-- ==== Sys2Proof/Syntax.lean ====
section
/-! DEFINITION. The commands of the block: one constructor per row of spec/opcode_table.json. The rows give no
operands; those here are what a happening carries from outside the block (a measured value, a frame, an index, a value
written), DESIGN CHOICE, log entry 1. `t` is the Meridian stamp of the happening (R52); a stamp earlier than the
present count acts as the present count. `port` is a port of R612 and `priv` says that the access addresses the
privileged view. -/

namespace Sys2Proof

/-- What a receiver measured of one UWB frame (R183–R189). -/
structure Reception where
  /-- The SFD was found. -/
  sfd : Bool
  /-- The largest share of full-scale ADC samples in a preamble symbol after the AGC settled, in %. -/
  sat : Nat
  /-- The Meridian instant of tap 0, and the fixed offset from it to RMARKER for the frame's settings, in ticks. -/
  tap0 : Nat
  marker : Nat
  /-- EXP of a capture. -/
  exp : Nat
  /-- The accumulated responses, I and Q by tap. -/
  ipatov : List (Int × Int)
  sts : List (Int × Int)
  /-- STS correlation of each sub-block at the integer first-path tap. -/
  subs : List (Int × Int)
  /-- STS correlation at the first path, in % of the value expected for the measured Ipatov first-path energy. -/
  stsQ : Nat
  /-- Total and first-path power in 0.1 dBm. -/
  rxPwr : Int
  fpPwr : Int
  /-- The token's clock offset from the carrier, in 0.01 ppm. -/
  clkoff : Int
  /-- The payload, and whether its reading delivered poison. -/
  payload : List Byte
  poisoned : Bool
deriving DecidableEq, Repr

/-- One exchange of an antenna-delay calibration (R193): time of flight in 1/16 tick, FP_SNR in 0.5 dB, NLOS. -/
structure CalShot where
  tof : Int
  snr : Nat
  nlos : Bool
deriving DecidableEq, Repr

/-- What the current loop of a channel measured and applied at an update (R76): the measured current in mA and its phase
code, and the AMP and PHASE it arrives at. -/
structure LoopObs where
  ch : Nat
  ma : Nat
  ph : Nat
  amp : Nat
  phase : Nat
deriving DecidableEq, Repr


/-- A member in a MAP (R636): device index, DEVID, hops from the master's down port and from its up port, and the
partition it holds. -/
structure MapMember where
  dev : Nat
  devid : Nat
  down : Option Nat
  up : Option Nat
  part : Option Nat
deriving DecidableEq, Repr
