/-! ## BLN, 21_baseline_cascade.md -/

def BLN_PROFILE.PROFILE : Fld := fld0 0x140000 3 0 .RW 0 .image
def BLN_CTL.CLR_CNT : Fld := fld0 0x140004 1 1 .WO 0 .plain
def BLN_CTL.LOCK : Fld := fld0 0x140004 0 0 .W1S 0 .plain
def BLN_STAT.MEMBERS : Fld := fld0 0x140008 19 16 .RO 1 .plain
def BLN_STAT.MASTER : Fld := fld0 0x140008 14 12 .RO 0 .strap
def BLN_STAT.MASTER_STRAP : Fld := fld0 0x140008 11 11 .RO 0 .strap
def BLN_STAT.DEVICE : Fld := fld0 0x140008 10 8 .RO 0 .strap
def BLN_STAT.TOPO : Fld := fld0 0x140008 5 4 .RO 0 .plain
def BLN_STAT.STATE : Fld := fld0 0x140008 2 0 .RO 0 .plain
def BLN_IRQ_STAT.RACC_DONE : Fld := fld0 0x14000C 5 5 .W1C 0 .plain
def BLN_IRQ_STAT.REFUSED : Fld := fld0 0x14000C 4 4 .W1C 0 .plain
def BLN_IRQ_STAT.MASTER_LOST : Fld := fld0 0x14000C 3 3 .W1C 0 .plain
def BLN_IRQ_STAT.MEMBER : Fld := fld0 0x14000C 2 2 .W1C 0 .plain
def BLN_IRQ_STAT.LINK_DOWN : Fld := fld0 0x14000C 1 1 .W1C 0 .plain
def BLN_IRQ_STAT.LINK_UP : Fld := fld0 0x14000C 0 0 .W1C 0 .plain
def BLN_IRQ_EN.RACC_DONE : Fld := fld0 0x140010 5 5 .RW 0 .plain
def BLN_IRQ_EN.REFUSED : Fld := fld0 0x140010 4 4 .RW 0 .plain
def BLN_IRQ_EN.MASTER_LOST : Fld := fld0 0x140010 3 3 .RW 0 .plain
def BLN_IRQ_EN.MEMBER : Fld := fld0 0x140010 2 2 .RW 0 .plain
def BLN_IRQ_EN.LINK_DOWN : Fld := fld0 0x140010 1 1 .RW 0 .plain
def BLN_IRQ_EN.LINK_UP : Fld := fld0 0x140010 0 0 .RW 0 .plain
def BLN_TIME_CFG.SYNC_PERIOD : Fld := fld0 0x140014 31 16 .RW 0x64 .plain true
def BLN_TIME_CFG.DLY_WIN : Fld := fld0 0x140014 7 0 .RW 0x20 .plain true
def BLN_LINK_CFG.RETRY_MS : Fld := fld0 0x140018 31 16 .RW 0x64 .plain true
def BLN_LINK_CFG.RATE : Fld := fld0 0x140018 4 4 .RW 0 .plain true
def BLN_LINK_CFG.MIN_LANES : Fld := fld0 0x140018 3 0 .RW 1 .plain true
def BLN_MEMBERS.REACH : Fld := fld0 0x14001C 15 8 .RO 0 .plain
def BLN_MEMBERS.PRESENT : Fld := fld0 0x14001C 7 0 .RO 0 .plain
def BLN_GEN.STACK_GEN : Fld := fld0 0x140020 31 0 .RO 0 .plain
def BLN_PART.HELD : Fld := fld0 0x140024 31 24 .RO 0 .plain
def BLN_PART.HOLDER : Fld := fld0 0x140024 23 0 .RO 0 .plain
def BLN_RQ_STAT.PEAK : Fld := fld0 0x140028 25 16 .RO 0 .plain
def BLN_RQ_STAT.QUEUED : Fld := fld0 0x140028 9 0 .RO 0 .plain
def BLN_RACC_ADDR.OFFSET : Fld := fld0 0x14002C 23 2 .RW 0 .plain
def BLN_RACC_DATA.DATA : Fld := fld0 0x140030 31 0 .RW 0 .plain
def BLN_RACC_CTL.GO : Fld := fld0 0x140034 31 31 .WO 0 .plain
def BLN_RACC_CTL.BUSY : Fld := fld0 0x140034 30 30 .RO 0 .plain
def BLN_RACC_CTL.WRITE : Fld := fld0 0x140034 29 29 .RW 0 .plain
def BLN_RACC_CTL.CODE : Fld := fld0 0x140034 23 16 .RO 0 .plain
def BLN_RACC_CTL.DEV : Fld := fld0 0x140034 2 0 .RW 0 .plain
def BLN_EVT_CODE.KIND : Fld := fld0 0x140038 31 28 .RO 0 .plain
def BLN_EVT_CODE.REASON : Fld := fld0 0x140038 27 24 .RO 0 .plain
def BLN_EVT_CODE.PORT : Fld := fld0 0x140038 16 16 .RO 0 .plain
def BLN_EVT_CODE.DEVICE : Fld := fld0 0x140038 10 8 .RO 0 .plain
def BLN_EVT_STAMP_LO.STAMP : Fld := fld0 0x14003C 31 0 .RO 0 .plain
def BLN_EVT_STAMP_HI.STAMP : Fld := fld0 0x140040 31 0 .RO 0 .plain
def BLN_CNT_REQ_TX.COUNT : Fld := fld0 0x140044 31 0 .RO 0 .plain
def BLN_CNT_REQ_RX.COUNT : Fld := fld0 0x140048 31 0 .RO 0 .plain
def BLN_CNT_RPLY_TX.COUNT : Fld := fld0 0x14004C 31 0 .RO 0 .plain
def BLN_CNT_RPLY_RX.COUNT : Fld := fld0 0x140050 31 0 .RO 0 .plain
def BLN_CNT_FWD.COUNT : Fld := fld0 0x140054 31 0 .RO 0 .plain
def BLN_CNT_UNREACH.COUNT : Fld := fld0 0x140058 31 0 .RO 0 .plain
def BLN_CNT_INFLIGHT.COUNT : Fld := fld0 0x14005C 31 0 .RO 0 .plain
def BLN_CNT_LATE_RPLY.COUNT : Fld := fld0 0x140060 31 0 .RO 0 .plain
def BLN_CNT_JOIN.COUNT : Fld := fld0 0x140064 31 0 .RO 0 .plain
def BLN_CNT_LEAVE.COUNT : Fld := fld0 0x140068 31 0 .RO 0 .plain
def BLN_CNT_ORPHAN.COUNT : Fld := fld0 0x14006C 31 0 .RO 0 .plain
def BLN_CNT_REFUSED.COUNT : Fld := fld0 0x140070 31 0 .RO 0 .plain
def BLN_CNT_MAP.COUNT : Fld := fld0 0x140074 31 0 .RO 0 .plain
def BLN_CNT_ENV_FWD.COUNT : Fld := fld0 0x140078 31 0 .RO 0 .plain
def BLN_CNT_RACC.COUNT : Fld := fld0 0x14007C 31 0 .RO 0 .plain
def BLN_PORT_CTL.RETRAIN : Fld := fld1 0x141000 0x100 2 1 1 .WO 0 .plain
def BLN_PORT_CTL.EN : Fld := fld1 0x141000 0x100 2 0 0 .RWL 0 .image
def BLN_PORT_STAT.REASON : Fld := fld1 0x141004 0x100 2 31 28 .RO 0 .plain
def BLN_PORT_STAT.UNAUTH : Fld := fld1 0x141004 0x100 2 23 23 .RO 0 .plain
def BLN_PORT_STAT.PEER_MASTER : Fld := fld1 0x141004 0x100 2 22 22 .RO 0 .plain
def BLN_PORT_STAT.PEER_DEV : Fld := fld1 0x141004 0x100 2 21 19 .RO 0 .plain
def BLN_PORT_STAT.HALF : Fld := fld1 0x141004 0x100 2 18 18 .RO 0 .plain
def BLN_PORT_STAT.LANES : Fld := fld1 0x141004 0x100 2 15 12 .RO 0 .plain
def BLN_PORT_STAT.STATE : Fld := fld1 0x141004 0x100 2 2 0 .RO 0 .plain
def BLN_PORT_PEER_LO.DEVID : Fld := fld1 0x141008 0x100 2 31 0 .RO 0 .plain
def BLN_PORT_PEER_HI.DEVID : Fld := fld1 0x14100C 0x100 2 31 0 .RO 0 .plain
def BLN_PORT_ASYM.ASYM : Fld := fld1 0x141010 0x100 2 15 0 .RWL 0 .image
def BLN_PORT_DELAY.DELAY : Fld := fld1 0x141014 0x100 2 31 0 .RO 0 .plain
def BLN_PORT_OFFSET.OFFSET : Fld := fld1 0x141018 0x100 2 31 0 .RO 0 .plain
def BLN_PORT_LANE.SKEW : Fld := fld1 0x14101C 0x100 2 31 16 .RO 0 .plain
def BLN_PORT_LANE.FAILED : Fld := fld1 0x14101C 0x100 2 7 4 .RO 0 .plain
def BLN_PORT_LANE.REVERSED : Fld := fld1 0x14101C 0x100 2 3 0 .RO 0 .plain
def BLN_PORT_FEC_CE.COUNT : Fld := fld1 0x141020 0x100 2 31 0 .RO 0 .plain
def BLN_PORT_FEC_UE.COUNT : Fld := fld1 0x141024 0x100 2 31 0 .RO 0 .plain
def BLN_PORT_SNR.SNR : Fld := fld2 0x141028 0x100 2 0x4 4 15 0 .RO 0 .plain
def BLN_PORT_CREDIT.RPLY : Fld := fld1 0x141038 0x100 2 31 16 .RO 0 .plain
def BLN_PORT_CREDIT.REQ : Fld := fld1 0x141038 0x100 2 15 0 .RO 0 .plain
def BLN_PORT_RQ.PEAK : Fld := fld1 0x14103C 0x100 2 25 16 .RO 0 .plain
def BLN_PORT_RQ.QUEUED : Fld := fld1 0x14103C 0x100 2 9 0 .RO 0 .plain
def BLN_PORT_CNT_TX.COUNT : Fld := fld1 0x141040 0x100 2 31 0 .RO 0 .plain
def BLN_PORT_CNT_RX.COUNT : Fld := fld1 0x141044 0x100 2 31 0 .RO 0 .plain
def BLN_PORT_CNT_TIME.COUNT : Fld := fld1 0x141048 0x100 2 31 0 .RO 0 .plain
def BLN_PORT_CNT_TIME_BAD.COUNT : Fld := fld1 0x14104C 0x100 2 31 0 .RO 0 .plain
def BLN_PORT_CNT_TRAIN.COUNT : Fld := fld1 0x141050 0x100 2 31 0 .RO 0 .plain
def BLN_PORT_CNT_DOWN.COUNT : Fld := fld1 0x141054 0x100 2 31 0 .RO 0 .plain
def BLN_PORT_CNT_LOS.COUNT : Fld := fld1 0x141058 0x100 2 31 0 .RO 0 .plain
def BLN_PORT_CNT_FEC_DOWN.COUNT : Fld := fld1 0x14105C 0x100 2 31 0 .RO 0 .plain
def BLN_PORT_CNT_IDLE_DOWN.COUNT : Fld := fld1 0x141060 0x100 2 31 0 .RO 0 .plain
def BLN_PORT_CNT_REFUSE.COUNT : Fld := fld1 0x141064 0x100 2 31 0 .RO 0 .plain
def BLN_PORT_CNT_AUTH.COUNT : Fld := fld1 0x141068 0x100 2 31 0 .RO 0 .plain
def BLN_PORT_CNT_HALF.COUNT : Fld := fld1 0x14106C 0x100 2 31 0 .RO 0 .plain
def BLN_PORT_CNT_NARROW.COUNT : Fld := fld1 0x141070 0x100 2 31 0 .RO 0 .plain
def BLN_PORT_CNT_FWD.COUNT : Fld := fld1 0x141074 0x100 2 31 0 .RO 0 .plain
def BLN_PORT_CNT_POISON.COUNT : Fld := fld1 0x141078 0x100 2 31 0 .RO 0 .plain
def BLN_PORT_CNT_QFULL.COUNT : Fld := fld1 0x14107C 0x100 2 31 0 .RO 0 .plain
def BLN_MEM_STAT.PRESENT : Fld := fld1 0x142000 0x10 8 31 31 .RO 0 .plain
def BLN_MEM_STAT.REACH : Fld := fld1 0x142000 0x10 8 30 30 .RO 0 .plain
def BLN_MEM_STAT.MASTER : Fld := fld1 0x142000 0x10 8 29 29 .RO 0 .plain
def BLN_MEM_STAT.PORT : Fld := fld1 0x142000 0x10 8 28 28 .RO 0 .plain
def BLN_MEM_STAT.HOPS : Fld := fld1 0x142000 0x10 8 27 24 .RO 0 .plain
def BLN_MEM_STAT.PART : Fld := fld1 0x142000 0x10 8 18 16 .RO 0 .plain
def BLN_MEM_STAT.PART_VALID : Fld := fld1 0x142000 0x10 8 15 15 .RO 0 .plain
def BLN_MEM_DEVID_LO.DEVID : Fld := fld1 0x142004 0x10 8 31 0 .RO 0 .plain
def BLN_MEM_DEVID_HI.DEVID : Fld := fld1 0x142008 0x10 8 31 0 .RO 0 .plain
def BLN_MEM_LAST.JOINS : Fld := fld1 0x14200C 0x10 8 31 16 .RO 0 .plain
def BLN_MEM_LAST.AGE_US : Fld := fld1 0x14200C 0x10 8 15 0 .RO 0xFFFF .plain
def BLN_PROFILE.REG : Reg := regOf [BLN_PROFILE.PROFILE]
def BLN_CTL.REG : Reg := regOf [BLN_CTL.CLR_CNT, BLN_CTL.LOCK]
def BLN_STAT.REG : Reg := regOf [BLN_STAT.MEMBERS, BLN_STAT.MASTER, BLN_STAT.MASTER_STRAP, BLN_STAT.DEVICE, BLN_STAT.TOPO, BLN_STAT.STATE]
def BLN_IRQ_STAT.REG : Reg := regOf [BLN_IRQ_STAT.RACC_DONE, BLN_IRQ_STAT.REFUSED, BLN_IRQ_STAT.MASTER_LOST, BLN_IRQ_STAT.MEMBER, BLN_IRQ_STAT.LINK_DOWN, BLN_IRQ_STAT.LINK_UP]
def BLN_IRQ_EN.REG : Reg := regOf [BLN_IRQ_EN.RACC_DONE, BLN_IRQ_EN.REFUSED, BLN_IRQ_EN.MASTER_LOST, BLN_IRQ_EN.MEMBER, BLN_IRQ_EN.LINK_DOWN, BLN_IRQ_EN.LINK_UP]
def BLN_TIME_CFG.REG : Reg := regOf [BLN_TIME_CFG.SYNC_PERIOD, BLN_TIME_CFG.DLY_WIN]
def BLN_LINK_CFG.REG : Reg := regOf [BLN_LINK_CFG.RETRY_MS, BLN_LINK_CFG.RATE, BLN_LINK_CFG.MIN_LANES]
def BLN_MEMBERS.REG : Reg := regOf [BLN_MEMBERS.REACH, BLN_MEMBERS.PRESENT]
def BLN_GEN.REG : Reg := regOf [BLN_GEN.STACK_GEN]
def BLN_PART.REG : Reg := regOf [BLN_PART.HELD, BLN_PART.HOLDER]
def BLN_RQ_STAT.REG : Reg := regOf [BLN_RQ_STAT.PEAK, BLN_RQ_STAT.QUEUED]
def BLN_RACC_ADDR.REG : Reg := regOf [BLN_RACC_ADDR.OFFSET]
def BLN_RACC_DATA.REG : Reg := regOf [BLN_RACC_DATA.DATA]
def BLN_RACC_CTL.REG : Reg := regOf [BLN_RACC_CTL.GO, BLN_RACC_CTL.BUSY, BLN_RACC_CTL.WRITE, BLN_RACC_CTL.CODE, BLN_RACC_CTL.DEV]
def BLN_EVT_CODE.REG : Reg := regOf [BLN_EVT_CODE.KIND, BLN_EVT_CODE.REASON, BLN_EVT_CODE.PORT, BLN_EVT_CODE.DEVICE]
def BLN_EVT_STAMP_LO.REG : Reg := regOf [BLN_EVT_STAMP_LO.STAMP]
def BLN_EVT_STAMP_HI.REG : Reg := regOf [BLN_EVT_STAMP_HI.STAMP]
def BLN_CNT_REQ_TX.REG : Reg := regOf [BLN_CNT_REQ_TX.COUNT]
def BLN_CNT_REQ_RX.REG : Reg := regOf [BLN_CNT_REQ_RX.COUNT]
def BLN_CNT_RPLY_TX.REG : Reg := regOf [BLN_CNT_RPLY_TX.COUNT]
def BLN_CNT_RPLY_RX.REG : Reg := regOf [BLN_CNT_RPLY_RX.COUNT]
def BLN_CNT_FWD.REG : Reg := regOf [BLN_CNT_FWD.COUNT]
def BLN_CNT_UNREACH.REG : Reg := regOf [BLN_CNT_UNREACH.COUNT]
def BLN_CNT_INFLIGHT.REG : Reg := regOf [BLN_CNT_INFLIGHT.COUNT]
def BLN_CNT_LATE_RPLY.REG : Reg := regOf [BLN_CNT_LATE_RPLY.COUNT]
def BLN_CNT_JOIN.REG : Reg := regOf [BLN_CNT_JOIN.COUNT]
def BLN_CNT_LEAVE.REG : Reg := regOf [BLN_CNT_LEAVE.COUNT]
def BLN_CNT_ORPHAN.REG : Reg := regOf [BLN_CNT_ORPHAN.COUNT]
def BLN_CNT_REFUSED.REG : Reg := regOf [BLN_CNT_REFUSED.COUNT]
def BLN_CNT_MAP.REG : Reg := regOf [BLN_CNT_MAP.COUNT]
def BLN_CNT_ENV_FWD.REG : Reg := regOf [BLN_CNT_ENV_FWD.COUNT]
def BLN_CNT_RACC.REG : Reg := regOf [BLN_CNT_RACC.COUNT]
def BLN_PORT_CTL.REG : Reg := regOf [BLN_PORT_CTL.RETRAIN, BLN_PORT_CTL.EN]
def BLN_PORT_STAT.REG : Reg := regOf [BLN_PORT_STAT.REASON, BLN_PORT_STAT.UNAUTH, BLN_PORT_STAT.PEER_MASTER, BLN_PORT_STAT.PEER_DEV, BLN_PORT_STAT.HALF, BLN_PORT_STAT.LANES, BLN_PORT_STAT.STATE]
def BLN_PORT_PEER_LO.REG : Reg := regOf [BLN_PORT_PEER_LO.DEVID]
def BLN_PORT_PEER_HI.REG : Reg := regOf [BLN_PORT_PEER_HI.DEVID]
def BLN_PORT_ASYM.REG : Reg := regOf [BLN_PORT_ASYM.ASYM]
def BLN_PORT_DELAY.REG : Reg := regOf [BLN_PORT_DELAY.DELAY]
def BLN_PORT_OFFSET.REG : Reg := regOf [BLN_PORT_OFFSET.OFFSET]
def BLN_PORT_LANE.REG : Reg := regOf [BLN_PORT_LANE.SKEW, BLN_PORT_LANE.FAILED, BLN_PORT_LANE.REVERSED]
def BLN_PORT_FEC_CE.REG : Reg := regOf [BLN_PORT_FEC_CE.COUNT]
def BLN_PORT_FEC_UE.REG : Reg := regOf [BLN_PORT_FEC_UE.COUNT]
def BLN_PORT_SNR.REG : Reg := regOf [BLN_PORT_SNR.SNR]
def BLN_PORT_CREDIT.REG : Reg := regOf [BLN_PORT_CREDIT.RPLY, BLN_PORT_CREDIT.REQ]
def BLN_PORT_RQ.REG : Reg := regOf [BLN_PORT_RQ.PEAK, BLN_PORT_RQ.QUEUED]
def BLN_PORT_CNT_TX.REG : Reg := regOf [BLN_PORT_CNT_TX.COUNT]
def BLN_PORT_CNT_RX.REG : Reg := regOf [BLN_PORT_CNT_RX.COUNT]
def BLN_PORT_CNT_TIME.REG : Reg := regOf [BLN_PORT_CNT_TIME.COUNT]
def BLN_PORT_CNT_TIME_BAD.REG : Reg := regOf [BLN_PORT_CNT_TIME_BAD.COUNT]
def BLN_PORT_CNT_TRAIN.REG : Reg := regOf [BLN_PORT_CNT_TRAIN.COUNT]
def BLN_PORT_CNT_DOWN.REG : Reg := regOf [BLN_PORT_CNT_DOWN.COUNT]
def BLN_PORT_CNT_LOS.REG : Reg := regOf [BLN_PORT_CNT_LOS.COUNT]
def BLN_PORT_CNT_FEC_DOWN.REG : Reg := regOf [BLN_PORT_CNT_FEC_DOWN.COUNT]
def BLN_PORT_CNT_IDLE_DOWN.REG : Reg := regOf [BLN_PORT_CNT_IDLE_DOWN.COUNT]
def BLN_PORT_CNT_REFUSE.REG : Reg := regOf [BLN_PORT_CNT_REFUSE.COUNT]
def BLN_PORT_CNT_AUTH.REG : Reg := regOf [BLN_PORT_CNT_AUTH.COUNT]
def BLN_PORT_CNT_HALF.REG : Reg := regOf [BLN_PORT_CNT_HALF.COUNT]
def BLN_PORT_CNT_NARROW.REG : Reg := regOf [BLN_PORT_CNT_NARROW.COUNT]
def BLN_PORT_CNT_FWD.REG : Reg := regOf [BLN_PORT_CNT_FWD.COUNT]
def BLN_PORT_CNT_POISON.REG : Reg := regOf [BLN_PORT_CNT_POISON.COUNT]
def BLN_PORT_CNT_QFULL.REG : Reg := regOf [BLN_PORT_CNT_QFULL.COUNT]
def BLN_MEM_STAT.REG : Reg := regOf [BLN_MEM_STAT.PRESENT, BLN_MEM_STAT.REACH, BLN_MEM_STAT.MASTER, BLN_MEM_STAT.PORT, BLN_MEM_STAT.HOPS, BLN_MEM_STAT.PART, BLN_MEM_STAT.PART_VALID]
def BLN_MEM_DEVID_LO.REG : Reg := regOf [BLN_MEM_DEVID_LO.DEVID]
def BLN_MEM_DEVID_HI.REG : Reg := regOf [BLN_MEM_DEVID_HI.DEVID]
def BLN_MEM_LAST.REG : Reg := regOf [BLN_MEM_LAST.JOINS, BLN_MEM_LAST.AGE_US]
◆ ◆ ◆ ◆ ◆
## What to produce
Within the material above, output exactly the lines from the one with "structure MapMember where" through the one with "def BLN_IRQ_STAT.LINK_DOWN : Fld", end lines included, and nothing besides.

## Response to the exercise
structure MapMember where
  dev : Nat
  devid : Nat
  down : Option Nat
  up : Option Nat
  part : Option Nat
deriving DecidableEq, Repr
/-! ## BLN, 21_baseline_cascade.md -/

def BLN_PROFILE.PROFILE : Fld := fld0 0x140000 3 0 .RW 0 .image
def BLN_CTL.CLR_CNT : Fld := fld0 0x140004 1 1 .WO 0 .plain
def BLN_CTL.LOCK : Fld := fld0 0x140004 0 0 .W1S 0 .plain
def BLN_STAT.MEMBERS : Fld := fld0 0x140008 19 16 .RO 1 .plain
def BLN_STAT.MASTER : Fld := fld0 0x140008 14 12 .RO 0 .strap
def BLN_STAT.MASTER_STRAP : Fld := fld0 0x140008 11 11 .RO 0 .strap
def BLN_STAT.DEVICE : Fld := fld0 0x140008 10 8 .RO 0 .strap
def BLN_STAT.TOPO : Fld := fld0 0x140008 5 4 .RO 0 .plain
def BLN_STAT.STATE : Fld := fld0 0x140008 2 0 .RO 0 .plain
def BLN_IRQ_STAT.RACC_DONE : Fld := fld0 0x14000C 5 5 .W1C 0 .plain
def BLN_IRQ_STAT.REFUSED : Fld := fld0 0x14000C 4 4 .W1C 0 .plain
def BLN_IRQ_STAT.MASTER_LOST : Fld := fld0 0x14000C 3 3 .W1C 0 .plain
def BLN_IRQ_STAT.MEMBER : Fld := fld0 0x14000C 2 2 .W1C 0 .plain
def BLN_IRQ_STAT.LINK_DOWN : Fld := fld0 0x14000C 1 1 .W1C 0 .plain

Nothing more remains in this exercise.